ContestedSome examples that worth the look so you can SEE the pros and con.
- Love Hina: Arguably the Trope Codifier of the harem genre, the reason why it became so popular. Pros: a colorful cast of characters with quirky personalities and healthy amounts of fanservice. Cons: The women enjoy beating up the boy they're supposed to be in love with. A lot.
- Rosario + Vampire: Despite all you heard about them is...Fanservice, or Loads of them. Pros: Good for making the Harem aspect and Interspecies Romance sadly serious and fleshed out, Cons: Too much fanservice, especially the Anime.
- The Wallflower involves people trying to invoke the Reverse Harem version of this to live in a swanky house without paying rent.
The Epic Fails
- Tenchi Muyo! (OVA 3) shows that harem stories that are filled with My Kung-Fu Is Stronger Than Yours can dilute the plot to the point of pointlessness, and the addition of Mary Sues to the cast never helps.

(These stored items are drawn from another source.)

/-- ESSENCE taken, by the steps of R82. In IDLE nothing is kept. Outside it, with no unit open, for another
frame, after the stream's last flag or below its count, the packet is discarded and counted; into a DROPPED
or OVERSIZE unit it is passed over. A report of missed packets flags the unit INCOMPLETE unless it is
DROPPED. Else the bytes join the stream's own, and count, last flag and INCOMPLETE follow: within the
blocks held; in a new block from the free list; in one freed by evicting the oldest ring unit (R78); cut,
with OVERSIZE, at 256 blocks (R80); or, where no block can be had, the unit becomes DROPPED, its blocks
return and its essence is gone. Other units keep what they hold. That a packet whose storing drops its unit
does not count as taken is the model's reading (log entry 16). -/
def Obligations.EssenceTaken : Prop :=
  ∀ (s : State) (seq : Byte) (frame : BitVec 32) (st : Stream) (last : Bool) (offset : BitVec 32)
    (bytes : List Byte) (n : Nat), bytes.length ≤ 4086 → s.takes .essence seq n = true →
    let r := s.recorder
    let discarded : Nat := sat16 (r.essenceDiscarded + 1)
    (r.state = .idle → n = 0 ∨ r.assembly = none →
      exec (.essence seq frame st last offset bytes) s = .next (s.taken .essence seq n)) ∧
    (r.state ≠ .idle →
      (r.assembly = none →
        exec (.essence seq frame st last offset bytes) s = .next { s.taken .essence seq n with
          recorder := { r with essenceDiscarded := discarded } }) ∧
      ∀ id u, r.assembly = some id → r.store.find id = some u →
        let missed : RecordUnit := { u with incomplete := u.incomplete || (!u.dropped && decide (0 < n)) }
        let holed : RecordUnit :=
          { missed with incomplete := missed.incomplete || decide ((u.stream st).count < offset.toNat) }
        let filled (k : Nat) (ended : Bool) : RecordUnit :=
          { holed.setStream st ⟨(u.stream st).bytes ++ bytes.take k, offset.toNat + k, ended⟩ with
            tookEssence := true }
        ∃ t, exec (.essence seq frame st last offset bytes) s = .next t ∧
          t = { s.taken .essence seq n with
            recorder :=
              { r with
                store := t.recorder.store, essenceDiscarded := t.recorder.essenceDiscarded
                ring := t.recorder.ring, ringEvicted := t.recorder.ringEvicted
                droppedUnits := t.recorder.droppedUnits } } ∧
          let unitIs (v : RecordUnit) : Prop := t.recorder.store.find id = some v
          let noEviction : Prop := t.recorder.ring = r.ring ∧ t.recorder.ringEvicted = r.ringEvicted
          let others (gone : List Nat) : Prop :=
            ∀ j, j ≠ id → j ∉ gone → t.recorder.store.find j = r.store.find j
          let freeIs (k : Nat) : Prop := t.recorder.store.freeCount = k
          if frame.toNat ≠ u.frame then
            t.recorder.essenceDiscarded = discarded ∧ unitIs missed ∧ others [] ∧
            freeIs r.store.freeCount ∧ noEviction ∧ t.recorder.droppedUnits = r.droppedUnits
          else if u.dropped = true ∨ u.oversize = true then
            t.recorder.essenceDiscarded = r.essenceDiscarded ∧ unitIs missed ∧ others [] ∧
            freeIs r.store.freeCount ∧ noEviction ∧ t.recorder.droppedUnits = r.droppedUnits
          else if (u.stream st).last = true ∨ offset.toNat < (u.stream st).count then
            t.recorder.essenceDiscarded = discarded ∧ unitIs missed ∧ others [] ∧
            freeIs r.store.freeCount ∧ noEviction ∧ t.recorder.droppedUnits = r.droppedUnits
          else
            t.recorder.essenceDiscarded = r.essenceDiscarded ∧
            if bytes.length ≤ u.space then
              unitIs (filled bytes.length last) ∧ others [] ∧ freeIs r.store.freeCount ∧ noEviction ∧
              t.recorder.droppedUnits = r.droppedUnits
            else if 256 ≤ u.blocks.length then
              unitIs { filled u.space false with oversize := true } ∧ others [] ∧
              freeIs r.store.freeCount ∧ noEviction ∧ t.recorder.droppedUnits = r.droppedUnits
            else
              s.storeSound →
              let grown : Prop :=
                t.recorder.droppedUnits = r.droppedUnits ∧
                ∃ b, unitIs { filled bytes.length last with blocks := u.blocks ++ [b] }
              let dropped : Prop :=
                t.recorder.droppedUnits = sat16 (r.droppedUnits + 1) ∧
                unitIs
                  { holed with
                    dropped := true, blocks := [], main := { u.main with bytes := [] }
                    proxy := { u.proxy with bytes := [] } }
              if 0 < r.store.freeCount then
                grown ∧ others [] ∧ freeIs (r.store.freeCount - 1) ∧ noEviction
              else
                match r.ring with
                | [] => dropped ∧ others [] ∧ freeIs u.blocks.length ∧ noEviction
                | old :: rest =>
                  t.recorder.ring = rest ∧ t.recorder.ringEvicted = sat16 (r.ringEvicted + 1) ∧
                  others [old] ∧
                  ∀ v, r.store.find old = some v →
                    if v.refs = 1 ∧ v.blocks ≠ [] then
                      grown ∧ t.recorder.store.find old = none ∧ freeIs (v.blocks.length - 1)
                    else
                      dropped ∧ freeIs u.blocks.length ∧
                      (v.refs ≠ 1 → t.recorder.store.find old = some { v with refs := v.refs - 1 }))

/-- A record start at rest, by ACTION REC_START, allowed, and by a rising edge of the REC button (R90), each
with its next state. With no participating slot ready the action is refused, and the button sends a RECORD
notice NO_MEDIA and changes nothing of the recording. Else steps 1 to 3 of R91 are made: the clip counter
advances, 9999 to 1, its number goes to the cell write (R97, R198), one part numbered 1 is open on each
participating slot, OPENING with its PART_OPEN on the port (R111), the state is STARTING and the lamp
blinks. Step 4 then passes the units of the ring, oldest first, each offered to every part and then
released, and the ring is empty. The action's reply is OK. That the part of a slot that does not join is
discarded too is the model's reading (log entry 31), and so is that the units go on being offered after a
stop (log entry 15), and that a PANEL reaches the zoom drive and the stabiliser first (log entry 8). -/
def Obligations.RecordStart : Prop :=
  ∀ s : State, (s.recorder.state = .idle ∨ s.recorder.state = .standby) →
    let ready (x : SlotId) : Prop := (s.slot x).state = .ready ∧ (s.slot x).hold = false
    let joins (x : SlotId) : Prop :=
      ready x ∧ (s.items.record.mode = .dual ∨ x = s.items.record.activeSlot)
    let clip : Nat := if s.recorder.clipCounter = 9999 then 1 else s.recorder.clipCounter + 1
    let opened (x : SlotId) : Slot :=
      let c := s.slot x
      if joins x then
        { c with
          state := .opening
          part := some ⟨clip, 1, 0, 0, 0, false, false, .stop, none, none⟩
          requestNumber := c.requestNumber + 1
          request := some ⟨.partOpen, c.requestNumber + 1⟩
          slowTimer := .running 500
          requestTimer := .running 2000 }
      else { c with part := none }
    let request (x : SlotId) : List Emission :=
      if joins x then [.slotRequest x ((s.slot x).requestNumber + 1) (.partOpen clip 1)] else []
    let part (x : SlotId) : List ClipPart := if joins x then [⟨clip, 1, x, .opened, 0, [], 0⟩] else []
    let told (x : SlotId) (b : LinkCtl) : LinkCtl :=
      if joins x then b.hand (.notice (.slot x .opening .partOpen)) else b
    let begun (u : State) : State :=
      { u with
        slotA := opened .a
        slotB := opened .b
        out := request .a ++ request .b
        recorder :=
          { u.recorder with
            clipCounter := clip, parts := part .b ++ part .a, ring := [], state := .starting, lamp := .blink }
        scene :=
          { s.scene with
            cell := if s.scene.cellWrite = none then none else s.scene.cell
            cellWrite := if s.scene.cellWrite = none then some clip else s.scene.cellWrite
            cellPending := if s.scene.cellWrite = none then s.scene.cellPending else some clip
            op := match s.scene.op with
              | .recallScene k c _ => .recallScene k c true
              | op => op }
        body := (told .b (told .a u.body)).hand (.notice (.record .starting clip .start))
        head := if s.recorder.lamp = .blink then u.head else u.head.hand (.tally .blink) }
    let started (u : State) : State := s.recorder.ring.foldl State.passRingUnit (begun u)
    let kept (u : State) : Prop :=
      (started u).recorder.ring = [] ∧ (started u).recorder.clipCounter = clip ∧
      (started u).scene = (begun u).scene
    (∀ (seq : Byte) (src : Source) (tag : Byte) (n : Nat), s.takesCommand seq src [128, 129] n = true →
      let u := s.taken .command seq n
      if ¬joins .a ∧ ¬joins .b then
        exec (.recStart seq src tag) s = .next { u with body := u.body.hand (.reply tag .refusedState []) }
      else
        exec (.recStart seq src tag) s =
          .next { started u with body := (started u).body.hand (.reply tag .ok []) } ∧ kept u) ∧
    ∀ (seq rocker buttons : Byte) (n : Nat), s.takes .panel seq n = true →
      s.recorder.recButton = .released → buttons.getLsbD 0 = true → buttons.getLsbD 1 = false →
      ∃ u : State,
        u = { s with zoom := u.zoom, stab := u.stab, head := u.head, body := u.body, out := []
                     recorder := { s.recorder with recButton := .pressed, markButton := .released } } ∧
        if ¬joins .a ∧ ¬joins .b then
          exec (.panel seq rocker buttons) s = .next { u with
            body := u.body.hand (.notice (.record s.recorder.state s.recorder.clipCounter .noMedia)) }
        else exec (.panel seq rocker buttons) s = .next (started u) ∧ kept u

/-- A stop in RECORDING with none pending, by ACTION REC_STOP, allowed, and by a rising edge of the REC
button (R93): with a frame open the stop waits for its close; with none open STOPPING is entered at once,
every open part begins to close, FULL where it was refused for space and STOP otherwise (R119), and a
recording whose parts have all ended ends in its rest state (R94). The action's reply is OK either way.
That the stop waits also for an open frame that holds no unit is the model's reading (log entry 14), and so
is that a PANEL reaches the zoom drive and the stabiliser first (log entry 8). -/
def Obligations.RecordStop : Prop :=
  ∀ s : State, s.recorder.state = .recording → s.recorder.pendingStop = none →
    let stopped (t : State) : Prop :=
      t.recorder.stopReason = some .operator ∧ t.recorder.pendingStop = none ∧
      t.recorder.state =
        (if s.recorder.parts.all (fun p => p.phase == .ended) then
          if s.items.record.preRecSeconds = 0 then .idle else .standby
         else .stopping) ∧
      (t.recorder.state = .stopping → t.recorder.lamp = .blink) ∧
      (t.recorder.state ≠ .stopping → t.recorder.lamp = .off) ∧
      (∀ x q, s.recorder.partOn x = some q → t.recorder.partOn x =
        some (if q.phase = .opened then { q with phase := .closing } else q)) ∧
      (∀ x, s.partOpened x = true → (s.slot x).state = .writing → (t.slot x).state = .closing) ∧
      ∀ x p, s.partOpened x = true → (s.slot x).part = some p →
        (t.slot x).part = some { p with closeReason := if p.spaceRefused = true then .full else .stop }
    (∀ (seq : Byte) (src : Source) (tag : Byte) (n : Nat), s.takesCommand seq src [136] n = true →
      let u := s.taken .command seq n
      (∀ f, s.recorder.openFrame = some f →
        exec (.recStop seq src tag) s = .next { u with
          recorder := { s.recorder with pendingStop := some .operator }
          body := u.body.hand (.reply tag .ok []) }) ∧
      (s.recorder.openFrame = none →
        ∃ t, exec (.recStop seq src tag) s = .next t ∧ stopped t ∧
          ∃ b, t.body = (b : LinkCtl).hand (.reply tag .ok []) ∧ b.state = .aligned ∧
            b.outSeq.q1 = s.body.outSeq.q1)) ∧
    ∀ (seq rocker buttons : Byte) (n : Nat), s.takes .panel seq n = true →
      s.recorder.recButton = .released → buttons.getLsbD 0 = true → buttons.getLsbD 1 = false →
      ∃ t, exec (.panel seq rocker buttons) s = .next t ∧
        (s.recorder.openFrame.isSome = true →
          t.recorder =
            { s.recorder with
              recButton := .pressed, markButton := .released, pendingStop := some .operator } ∧
          t.slotA = s.slotA ∧ t.slotB = s.slotB) ∧
        (s.recorder.openFrame = none → stopped t ∧ t.recorder.recButton = .pressed)

/-- A SHOT mark at the last mark's frame in every open part, by ACTION MARK, allowed, and by a rising edge
of the MARK button (R100). With no part open or no mark taken the action is refused and neither places a
mark. A PANEL with no edge of REC changes the kept levels and these marks alone of the recording. A list
takes a new mark after every mark whose frame number is not greater; a SHOT or FAULT mark it already holds
is not added again, and at 64 marks the new one is dropped and counted (R99). That REC is judged before
MARK is the model's reading (log entry 8). -/
def Obligations.MarkPlaced : Prop :=
  ∀ s : State,
    let marked (m : OpenFrame) : List ClipPart :=
      s.recorder.parts.map (fun p => if p.phase = .opened then p.addMark ⟨.shot, m.frame⟩ else p)
    let nowhere : Prop := s.recorder.lastMark = none ∨ ∀ p ∈ s.recorder.parts, p.phase ≠ .opened
    (∀ (seq : Byte) (src : Source) (tag : Byte) (n : Nat), s.takesCommand seq src [139] n = true →
      let u := s.taken .command seq n
      (∀ m, s.recorder.lastMark = some m → (∃ p ∈ s.recorder.parts, p.phase = .opened) →
        exec (.mark seq src tag) s = .next { u with
          recorder := { s.recorder with parts := marked m }, body := u.body.hand (.reply tag .ok []) }) ∧
      (nowhere →
        exec (.mark seq src tag) s = .next { u with body := u.body.hand (.reply tag .refusedState []) })) ∧
    (∀ (seq rocker buttons : Byte) (n : Nat), s.takes .panel seq n = true →
      let recEdge : Prop := s.recorder.recButton = .released ∧ buttons.getLsbD 0 = true
      let markEdge : Prop := s.recorder.markButton = .released ∧ buttons.getLsbD 1 = true
      ¬recEdge →
      ∃ t, exec (.panel seq rocker buttons) s = .next t ∧ t.slotA = s.slotA ∧ t.slotB = s.slotB ∧
        t.scene = s.scene ∧
        t.recorder =
          { s.recorder with
            recButton := if buttons.getLsbD 0 = true then .pressed else .released
            markButton := if buttons.getLsbD 1 = true then .pressed else .released
            parts := t.recorder.parts } ∧
        (∀ m, markEdge → s.recorder.lastMark = some m → t.recorder.parts = marked m) ∧
        (¬markEdge ∨ nowhere → t.recorder.parts = s.recorder.parts)) ∧
    ∀ (p : ClipPart) (m : ClipMark),
      let once : Bool := match m.kind with
        | .shot | .fault _ => true
        | .gap _ | .relay _ | .writeSkip _ _ => false
      (once = true ∧ m ∈ p.marks → p.addMark m = p) ∧
      (¬(once = true ∧ m ∈ p.marks) →
        (64 ≤ p.marks.length → p.addMark m = { p with marksLost := min (p.marksLost + 1) 65535 }) ∧
        (p.marks.length < 64 →
          ∃ before later, p.marks = before ++ later ∧ p.addMark m = { p with marks := before ++ m :: later } ∧
            (∀ k ∈ before, k.frame ≤ m.frame) ∧
            (p.marks.Pairwise (fun a b => a.frame ≤ b.frame) → ∀ k ∈ later, m.frame < k.frame)))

- Tenchi Muyo! GXP also shows that trying to stay Strictly Formula is fine, but shows still need some form of extra oomph to push it up from "mediocre," to "watchable." As with OVA 3, this Tenchi series seemed to have the harem aspect just because everyone expects a Tenchi series to have a harem (never do this), and when harem antics are something you just endure so you can watch the ever wacky antics of Seriyo Tennan, you've messed up.
- Guardian Hearts has the wacky-type harem with an alien princess, a Ninja, a protector of Earth and some more. It's also a Cliché Storm of the highest level and very boring and uninspired, both for story and visuals/sound.